The number of lines holding "laneRow" is all you should give; count them in the records below.

> [Information shown]:
- - - -
/-- The matrix words (R189 to R206): at its version, with room for the operation and no matrix trap, each completes: MMA, MMAT and AMOVW
give the tile one more operation with the new elements of each pair of active lanes (of each lane's row for AMOVW), ACLR one that clears it,
and each adds one to VA; AMOVR and ASCL give the part a read of the tile's rows.
VERSION (R190): a matrix word whose V is not the tile's VA waits while an operation of the tile is pending, and traps with cause 9 when
none is; one at its version waits while eight operations are pending. Where the spec leaves a choice, it is the model's: log 23. -/
def Obligations.MatrixWords : Prop :=
  (
    ∀ (t : BitVec 3) (a b : BitVec 7) (b6 : BitVec 6) (v l : BitVec 4),
      let T := fun c : Ctx => c.w.tile t.toNat
      let at_ := fun c : Ctx => (T c).va = v.toNat ∧ (T c).ops.length < 8
      let ka := fun c : Ctx => bitsOf (fmtWord c) 3 0
      let kb := fun c : Ctx => bitsOf (fmtWord c) 7 4
      let row := fun (c : Ctx) l => laneRow c a (ka c) l
      let col := fun (c : Ctx) l => laneRow c b (kb c) l
      let trow := fun (c : Ctx) l => tRow c a l
      let tcol := fun (c : Ctx) l => natOfWords (c.readSpan (b6.zeroExtend 7) 5 l)
      let rows := fun c : Ctx => c.act.map fun l => (l, trow c l)
      let cols := fun c : Ctx => c.act.map fun l => (l, tcol c l)
      let fixed := fun (s32 : Bool) (c : Ctx) (x : TileMeta) => { x with width := 4 * c.p.n, s32 := s32 }
      let noted := fun (c : Ctx) (x : TileMeta) =>
        { fixed true c x with
          sa := (rows c).foldl (fun r y => scaleNote (scaleNote r (rowOf c y.1, recScale y.2.1)) (rowOf c y.1, recScale y.2.2)) x.sa,
          sb := (cols c).foldl (fun r y => scaleNote r (rowOf c y.1, recScale y.2)) x.sb }
      let mmatOk := fun c : Ctx => at_ c ∧ fmtTrap .mmat c t.toNat v.toNat = none ∧ fixTrap c t.toNat v.toNat true = none ∧
        scaleTrap c t.toNat v.toNat (rows c) (cols c) = none
      let tern := fun (codes : Nat → List Nat) (twice : Nat → Bool) (c : Ctx) (s : State) =>
        poisonPart c (c.act.any (fun l => recScale (trow c l).1 == 0xFF || recScale (trow c l).2 == 0xFF) ||
            c.act.any fun l => recScale (tcol c l) == 0xFF || twice (tcol c l) || (codes (tcol c l)).any (· == 2))
          (acceptOp c t.toNat false (newElems c t.toNat fun x i j => accT2 x (trow c i).1 (trow c i).2 (tcol c j) (codes (tcol c j)))
            (noted c) s)
      let read := fun (c : Ctx) (la : Nat) (f : Nat → List Word) (s : State) => readTile c t.toNat a la f s
      FallsIf (fun _ c => at_ c ∧ fmtTrap .mma c t.toNat v.toNat = none ∧ (rdSpan a (rowRegs (ka c))).bound c.w c.act = none ∧
          (rdSpan b (rowRegs (kb c))).bound c.w c.act = none ∧ fixTrap c t.toNat v.toNat false = none)
        (.mma · t a b v l) (mmaSig t a b) (fun _ => 1)
        (fun c s => poisonPart c (c.act.any (fun l => s8Poison (ka c) (row c l)) || c.act.any fun l => s8Poison (kb c) (col c l))
          (acceptOp c t.toNat false (newElems c t.toNat fun x i j => mmaAcc (fmtWord c) x (row c i) (col c j)) (fixed false c) s)) ∧
      FallsIf (fun _ c => mmatOk c) (.mmat · t a b6 v l) (mmatSig t a b6) (fun _ => 1) (tern denseCodes fun _ => false) ∧
      FallsIf (fun _ c => mmatOk c) (.mmatSp · t a b6 v l) (fun c => { mmatSig t a b6 c with badStep := !c.b0 }) (fun _ => 1)
        (tern (fun x => (sparseCodes x).1) fun x => (sparseCodes x).2) ∧
      FallsIf (fun _ c => at_ c) (.aclr · t v l) (mtileSig t false []) (fun _ => 1)
        (fun c s => acceptOp c t.toNat true [] id s) ∧
      FallsIf (fun _ c => at_ c ∧ widthTrap c t.toNat v.toNat = none) (.amovr · t a v l)
        (fun c => mtileSig t false [wrSpan a (4 * c.p.n)] c) (fun _ => 1)
        (fun c s => read c l.toNat (fun i => (List.range (4 * c.p.n)).map fun j => tileElem (T c).settled (rowOf c i) j) s) ∧
      FallsIf (fun _ c => at_ c ∧ widthTrap c t.toNat v.toNat = none) (.amovw · t a v l)
        (fun c => mtileSig t false [rdSpan a (4 * c.p.n)] c) (fun _ => 1)
        (fun c s => acceptOp c t.toNat false
          (c.act.flatMap fun i => (List.range (4 * c.p.n)).map fun j => (64 * rowOf c i + j, c.readAt a j i)) id s) ∧
      FallsIf (fun _ c => at_ c ∧ fmtTrap .ascl c t.toNat v.toNat = none ∧ widthTrap c t.toNat v.toNat = none)
        (.ascl · t a v l)
        (fun c => mtileSig t (!asclEt (modeEtOf c.p.mode))
          [rd (modeFregOf c.p.mode), wrSpan a (4 * c.p.n * etWidth (modeEtOf c.p.mode) / 32)] c) (fun _ => 1)
        (fun c s =>
          let bits := etWidth (modeEtOf c.p.mode)
          let k := sintOf 8 (bitsOf (fmtWord c) 23 16)
          let elem := fun i j => convTo (modeEtOf c.p.mode) (modeRndOf c.p.mode) (modeSatOf c.p.mode) false false
            (asclValue (T c).accepted k (rowOf c i) j (tileElem (T c).settled (rowOf c i) j))
          read c l.toNat (fun i => (List.range (4 * c.p.n * bits / 32)).map fun m => packElems bits (32 / bits) (elem i) m) s)) ∧
  (
    ∀ (t : BitVec 3) (a b : BitVec 7) (b6 : BitVec 6) (v l : BitVec 4),
      let off := fun c : Ctx => (c.w.tile t.toNat).va ≠ v.toNat
      let both := fun (i : Bool → Instr) (sig : Ctx → Sig) =>
        WaitsIf (fun _ c => off c ∧ (c.w.tile t.toNat).ops ≠ []) i sig (fun _ => .cond (.tile t.toNat v.toNat)) ∧
        WaitsIf (fun _ c => ¬ off c ∧ 8 ≤ (c.w.tile t.toNat).ops.length) i sig (fun _ => .cond (.tileRoom t.toNat)) ∧
        TrapsIf (fun _ c => off c ∧ (c.w.tile t.toNat).ops = []) i sig (fun c => tileTrap 9 c t.toNat v.toNat 0)
      both (.mma · t a b v l) (mmaSig t a b) ∧
      both (.mmat · t a b6 v l) (mmatSig t a b6) ∧
      both (.mmatSp · t a b6 v l) (fun c => { mmatSig t a b6 c with badStep := !c.b0 }) ∧
      both (.aclr · t v l) (mtileSig t false []) ∧
      both (.amovr · t a v l) (fun c => mtileSig t false [wrSpan a (4 * c.p.n)] c) ∧
      both (.amovw · t a v l) (fun c => mtileSig t false [rdSpan a (4 * c.p.n)] c) ∧
      both (.ascl · t a v l)
        (fun c => mtileSig t (!asclEt (modeEtOf c.p.mode))
          [rd (modeFregOf c.p.mode), wrSpan a (4 * c.p.n * etWidth (modeEtOf c.p.mode) / 32)] c))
- - - -
> [Answer space]: 2